The rock carvings in Skjomen on the south side of the fjord placed at the foothill of Reintind

==Skjomdalen==
A sheltered valley called "Skjomdalen" extends southward from the end of the fjord. The valley is inhabited by approximately 400 people. The population is spread out over several very small villages in the valley, with the largest being Elvegård which functions as a very small service centre for the valley. One of the world's northernmost 18 hole golf courses is located in Elvegård, near the fjord. Skjomen Church sits along the shore of the fjord in Elvegård.

==Name==
The name "Skjomen" was originally called Skieffa or Skievva in the 15th century. This is a name from the Northern Sami language that is believed to mean "Sea". The Sami people are a nomadic people living among others in the mountains of Sweden and Norway in the wintertime and traveling to the sea at springtime. In this case traveling to Skieffa (sea) or Skjomen.

==History==
Skjomen has a site of about 80 rock carvings near the sea. They consist of animal figures, including reindeer, whales and moose, as well as a human figure holding a reindeer in straps. The rock carvings are believed to have been made by the Mesolithic Fosna-Hensbacka culture dating from around 5000 BC. The rock carvings were discovered in the 1930s.
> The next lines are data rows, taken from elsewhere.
/-- AND. -/
def execDspAnd (d k : Nat) (e : Ecc) (s : State) : Out :=
  s.dspPure d k 0x12 e (stray · aluMask) (fun x w =>
    let r := x.get (bits w 25 22) &&& x.get (bits w 21 18)
    (x.put 1 (bits w 29 26) r).logic r)

/-- OR. -/
def execDspOr (d k : Nat) (e : Ecc) (s : State) : Out :=
  s.dspPure d k 0x13 e (stray · aluMask) (fun x w =>
    let r := x.get (bits w 25 22) ||| x.get (bits w 21 18)
    (x.put 1 (bits w 29 26) r).logic r)

/-- XOR. -/
def execDspXor (d k : Nat) (e : Ecc) (s : State) : Out :=
  s.dspPure d k 0x14 e (stray · aluMask) (fun x w =>
    let r := x.get (bits w 25 22) ^^^ x.get (bits w 21 18)
    (x.put 1 (bits w 29 26) r).logic r)

/-- A shift's result and flags: Z and N, and C as the last bit out, unless the count is 0. -/
def Dsp.shifted (x : Dsp) (w : BitVec 36) (r : Nat) (c : Bool) : Dsp :=
  (x.put 1 (bits w 29 26) r).setFlags (if bits w 17 14 = 0 then 3 else 7) (r == 0) (r.testBit 15) c false

/-- The fields of SHL. -/
def shiftMask : Nat := fld 29 22 + fld 17 14

/-- SHL. -/
def execDspShl (d k : Nat) (e : Ecc) (s : State) : Out :=
  s.dspPure d k 0x15 e (stray · shiftMask) (fun x w =>
    let a := x.get (bits w 25 22)
    let n := bits w 17 14
    x.shifted w ((a <<< n) % 65536) (a.testBit (16 - n)))

/-- SHR. -/
def execDspShr (d k : Nat) (e : Ecc) (s : State) : Out :=
  s.dspPure d k 0x16 e (stray · shiftMask) (fun x w =>
    let a := x.get (bits w 25 22)
    let n := bits w 17 14
    x.shifted w (a >>> n) (a.testBit (n - 1)))

/-- ASR. -/
def execDspAsr (d k : Nat) (e : Ecc) (s : State) : Out :=
  s.dspPure d k 0x17 e (stray · shiftMask) (fun x w =>
    let a := x.get (bits w 25 22)
    let n := bits w 17 14
    x.shifted w ((BitVec.ofNat 16 a).sshiftRight n).toNat (a.testBit (n - 1)))

/-- CMP. -/
def execDspCmp (d k : Nat) (e : Ecc) (s : State) : Out :=
  s.dspPure d k 0x18 e (stray · (fld 25 18)) (fun x w =>
    x.arith 16 (subFlags 16 (x.get (bits w 25 22)) (x.get (bits w 21 18))))

/-- Whether the low bits of a value hold an odd number of ones. -/
def oddOnes (v : Nat) : Nat → Bool
  | 0 => false
  | n + 1 => v.testBit n != oddOnes v n

/-- PAR. -/
def execDspPar (d k : Nat) (e : Ecc) (s : State) : Out :=
  s.dspPure d k 0x19 e (stray · aluMask) (fun x w =>
    let r := b2n (oddOnes (x.get (bits w 25 22) &&& x.get (bits w 21 18)) 16)
    (x.put 1 (bits w 29 26) r).setFlags 1 (r == 0) false false false)

/-- ADDI. -/
def execDspAddi (d k : Nat) (e : Ecc) (s : State) : Out :=
  s.dspPure d k 0x1A e (stray · immMask) (fun x w =>
    let r := addFlags 16 (x.get (bits w 25 22)) (bits w 15 0) 0
    (x.put 1 (bits w 29 26) r.1).arith 16 r)

/-- ANDI. -/
def execDspAndi (d k : Nat) (e : Ecc) (s : State) : Out :=
  s.dspPure d k 0x1B e (stray · immMask) (fun x w =>
    let r := x.get (bits w 25 22) &&& bits w 15 0
    (x.put 1 (bits w 29 26) r).logic r)

/-- ORI. -/
def execDspOri (d k : Nat) (e : Ecc) (s : State) : Out :=
  s.dspPure d k 0x1C e (stray · immMask) (fun x w =>
    let r := x.get (bits w 25 22) ||| bits w 15 0
    (x.put 1 (bits w 29 26) r).logic r)

/-- XORI. -/
def execDspXori (d k : Nat) (e : Ecc) (s : State) : Out :=
  s.dspPure d k 0x1D e (stray · immMask) (fun x w =>
    let r := x.get (bits w 25 22) ^^^ bits w 15 0
    (x.put 1 (bits w 29 26) r).logic r)

/-- A pair instruction's register numbers are even. -/
def pairsBad (w : BitVec 36) : Bool := stray w aluMask || bit w 26 || bit w 22 || bit w 18

/-- ADD32. -/
def execDspAdd32 (d k : Nat) (e : Ecc) (s : State) : Out :=
  s.dspPure d k 0x1E e pairsBad (fun x w =>
    let r := addFlags 32 (x.pair (bits w 25 22)) (x.pair (bits w 21 18)) 0
    (x.putPair 1 (bits w 29 26) r.1).arith 32 r)

/-- SUB32. -/
def execDspSub32 (d k : Nat) (e : Ecc) (s : State) : Out :=
  s.dspPure d k 0x1F e pairsBad (fun x w =>
    let r := subFlags 32 (x.pair (bits w 25 22)) (x.pair (bits w 21 18))
    (x.putPair 1 (bits w 29 26) r.1).arith 32 r)

/-! Accumulators (R286). -/

/-- An accumulator as a signed number, after every accumulator instruction issued so far (R279). -/
def Dsp.acc (x : Dsp) (a : Nat) : Int := signed 40 (x.latest (DspReg.A + a))

/-- An accumulator takes an exact result: it saturates or wraps outside 40 bits, and SV is set (R286). STA and STAP see
it from i + 3. -/
def Dsp.setAcc (x : Dsp) (a : Nat) (v : Int) : Dsp :=
  let beyond := decide (v < -549755813888) || decide (549755813887 < v)
  let r := if beyond ∧ (x.get DspReg.ST).testBit 11 then (if v < 0 then -549755813888 else 549755813887) else v
  (x.put 3 (DspReg.A + a) (BitVec.ofInt 40 r).toNat (2 ^ 40 - 1)).setSv beyond

/-- The signed product of two D registers (R286). -/
def Dsp.product (x : Dsp) (w : BitVec 36) : Int := signed 16 (x.get (bits w 27 24)) * signed 16 (x.get (bits w 23 20))

/-- MPY. -/
def execDspMpy (d k : Nat) (e : Ecc) (s : State) : Out :=
  s.dspPure d k 0x20 e (stray · (fld 29 20)) (fun x w => x.setAcc (bits w 29 28) (x.product w))

/-- MAC. -/
def execDspMac (d k : Nat) (e : Ecc) (s : State) : Out :=
  s.dspPure d k 0x21 e (stray · (fld 29 20)) (fun x w =>
    x.setAcc (bits w 29 28) (x.acc (bits w 29 28) + x.product w))

/-- MSU. -/
def execDspMsu (d k : Nat) (e : Ecc) (s : State) : Out :=
  s.dspPure d k 0x22 e (stray · (fld 29 20)) (fun x w =>
    x.setAcc (bits w 29 28) (x.acc (bits w 29 28) - x.product w))

/-- MACM: `m` and `n` are what the check bits of its two words say (R287). -/
def execDspMacm (d k : Nat) (e m n : Ecc) (s : State) : Out :=
  s.dspRow d k 0x23 e (fun t x w =>
    let i := bits w 27 25
    let j := bits w 24 22
    let (a, t1) := t.dspLoad d k (x.indirect i) m
    let (b, t2) := if x.indirect i / 4 = x.indirect j / 4 then
        (if m = .uncorrectable then 0 else half (t1.dw Obj.DSP_DATA (sel d k) (x.indirect j / 4)) (x.indirect j), t1)
      else t1.dspLoad d k (x.indirect j) n
    let y := x.setAcc (bits w 29 28) (x.acc (bits w 29 28) + signed 16 a * signed 16 b)
    let z := y.postMod i
    (stray w (fld 29 22), t2, if i = j then z else z.postMod j)) (fun t y => t.dspAfter d k y)

/-- CLRA. -/
def execDspClra (d k : Nat) (e : Ecc) (s : State) : Out :=
  s.dspPure d k 0x24 e (stray · (fld 29 28)) (fun x w => x.setAcc (bits w 29 28) 0)

/-- SHA: positive counts shift left. -/
def execDspSha (d k : Nat) (e : Ecc) (s : State) : Out :=
  s.dspPure d k 0x25 e (stray · (fld 29 28 + fld 5 0)) (fun x w =>
    let n := signed 6 (bits w 5 0)
    let v := x.acc (bits w 29 28)
    x.setAcc (bits w 29 28) (if 0 ≤ n then v * 2 ^ n.toNat else v / 2 ^ (-n).toNat))

/-- RND of ST (R284). -/
def Dsp.rnd (x : Dsp) : Nat := x.get DspReg.ST / 4096 % 4

/-- A quotient by 2^n, rounded as RND selects (R284). -/
def rounded (rnd : Nat) (v : Int) (n : Nat) : Int :=
  let d : Int := 2 ^ n
  let f := v / d
  let r := v - f * d
  match rnd with
  | 0 => f
  | 1 => if d ≤ 2 * r then f + 1 else f
  | _ => if d < 2 * r ∨ (d = 2 * r ∧ f % 2 = 1) then f + 1 else f

/-- A value saturated to n bits, and whether it was. -/
def saturate (n : Nat) (v : Int) : Int × Bool :=
  let m : Int := 2 ^ (n - 1)
  if v < -m then (-m, true) else if m - 1 < v then (m - 1, true) else (v, false)

/-- What STA and STAP store: the accumulator as i + 3 sees it (R279), shifted, rounded and saturated (R286). -/
def Dsp.stored (x : Dsp) (w : BitVec 36) (n : Nat) : Int × Bool :=
  saturate n (rounded x.rnd (signed 40 (x.get (DspReg.A + bits w 25 24))) (bits w 4 0))

/-- STA. -/
def execDspSta (d k : Nat) (e : Ecc) (s : State) : Out :=
  s.dspRow d k 0x26 e (fun t x w =>
    let r := x.stored w 16
    (stray w (fld 29 24 + fld 4 0) || x.rnd == 3, t,
      (x.put 1 (bits w 29 26) (BitVec.ofInt 16 r.1).toNat).setSv r.2))

/-- LDAC. -/
def execDspLdac (d k : Nat) (e : Ecc) (s : State) : Out :=
  s.dspPure d k 0x27 e (fun w => stray w (fld 29 24) || bit w 24) (fun x w =>
    x.setAcc (bits w 29 28) (signed 32 (x.pair (bits w 27 24))))

/-- ADDA. -/
def execDspAdda (d k : Nat) (e : Ecc) (s : State) : Out :=
  s.dspPure d k 0x28 e (stray · (fld 29 26)) (fun x w =>
    x.setAcc (bits w 29 28) (x.acc (bits w 29 28) + x.acc (bits w 27 26)))

/-- SUBA. -/
def execDspSuba (d k : Nat) (e : Ecc) (s : State) : Out :=
  s.dspPure d k 0x29 e (stray · (fld 29 26)) (fun x w =>
    x.setAcc (bits w 29 28) (x.acc (bits w 29 28) - x.acc (bits w 27 26)))

/-- STAP. -/
def execDspStap (d k : Nat) (e : Ecc) (s : State) : Out :=
  s.dspRow d k 0x2A e (fun t x w =>
    let r := x.stored w 32
    (stray w (fld 29 24 + fld 4 0) || bit w 26 || x.rnd == 3, t,
      (x.putPair 1 (bits w 29 26) (BitVec.ofInt 32 r.1).toNat).setSv r.2))

/-! Ports (R288–R291). -/

/-- A unit number from the immediate field, or from Da (R282). -/
def Dsp.unitOf (x : Dsp) (w : BitVec 36) (hi lo width : Nat) : Nat :=
  if bit w 25 then x.get (bits w 24 21) % 2 ^ width else bits w hi lo

/-- The mask of a unit field with its IDX. -/
def unitMask (hi lo : Nat) : Nat := fld 25 25 + fld hi lo

/-- A half of an IQ point, as RDW selects it (R288), and whether it saturated. -/
def rdwHalf (v sh : Nat) (sat : Bool) : Nat × Bool :=
  let q := signed 36 v / 2 ^ sh
  if sat ∧ (q < -32768 ∨ 32767 < q) then (if q < 0 then 0x8000 else 0x7FFF, true) else ((v >>> sh) % 65536, false)

/-- RDW. -/
def execDspRdw (d k : Nat) (e : Ecc) (s : State) : Out :=
  s.dspRow d k 0x30 e (fun t x w =>
    let p := t.rd Obj.DEMOD_RESULT (sel d (x.unitOf w 24 18 7))
    let sh := bits w 4 0
    let i := rdwHalf (bits p 71 36) sh (bit w 17)
    let q := rdwHalf (bits p 35 0) sh (bit w 17)
    (stray w (fld 29 26 + unitMask 24 18 + fld 17 17 + fld 4 0) || bit w 26 || decide (20 < sh), t,
      ((x.put 2 (bits w 29 26) i.1).put 2 (bits w 29 26 + 1) q.1).setSv (i.2 || q.2)))

/-- RDS. -/
def execDspRds (d k : Nat) (e : Ecc) (s : State) : Out :=
  s.dspRow d k 0x31 e (fun t x w =>
    let key := sel d (x.unitOf w 24 15 10)
    let v := t.slotSeen key
    (stray w (fld 29 26 + unitMask 24 15), t,
      (x.put 2 (bits w 29 26) (b2n v.valid * 32768 + v.gen.toNat * 256 + v.value.toNat)).put 3 DspReg.ST
        (b2n (t.unreachSeen key) * 1024) 1024))

/-- RDC. -/
def execDspRdc (d k : Nat) (e : Ecc) (s : State) : Out :=
  s.dspRow d k 0x32 e (fun t x w =>
    (stray w (fld 29 26 + unitMask 24 18), t,
      x.put 2 (bits w 29 26) (t.rdN Obj.READ_COUNT (sel d (x.unitOf w 24 18 7)) % 256)))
For a short period, the German battleship Tirpitz hid beneath the extremely steep mountains surrounding the fjord to avoid attack by Allied warplanes during World War II.

==Geography==
Skjomen is known for its scenic landscape with high, steep mountains and clear water. Skjomtind, Reintind, and Klubbviktind are three of the many beautiful mountains surrounding the fjord. The highest point around Skjomen is the 1894 m tall mountain Storsteinfjell. The Frostisen glacier, which is one of the larger plateau glaciers in Norway, is located just west of the fjord. Frostisen covers an area of about 25 km2 and is located at an elevation of 1710 to 840 m above sea level.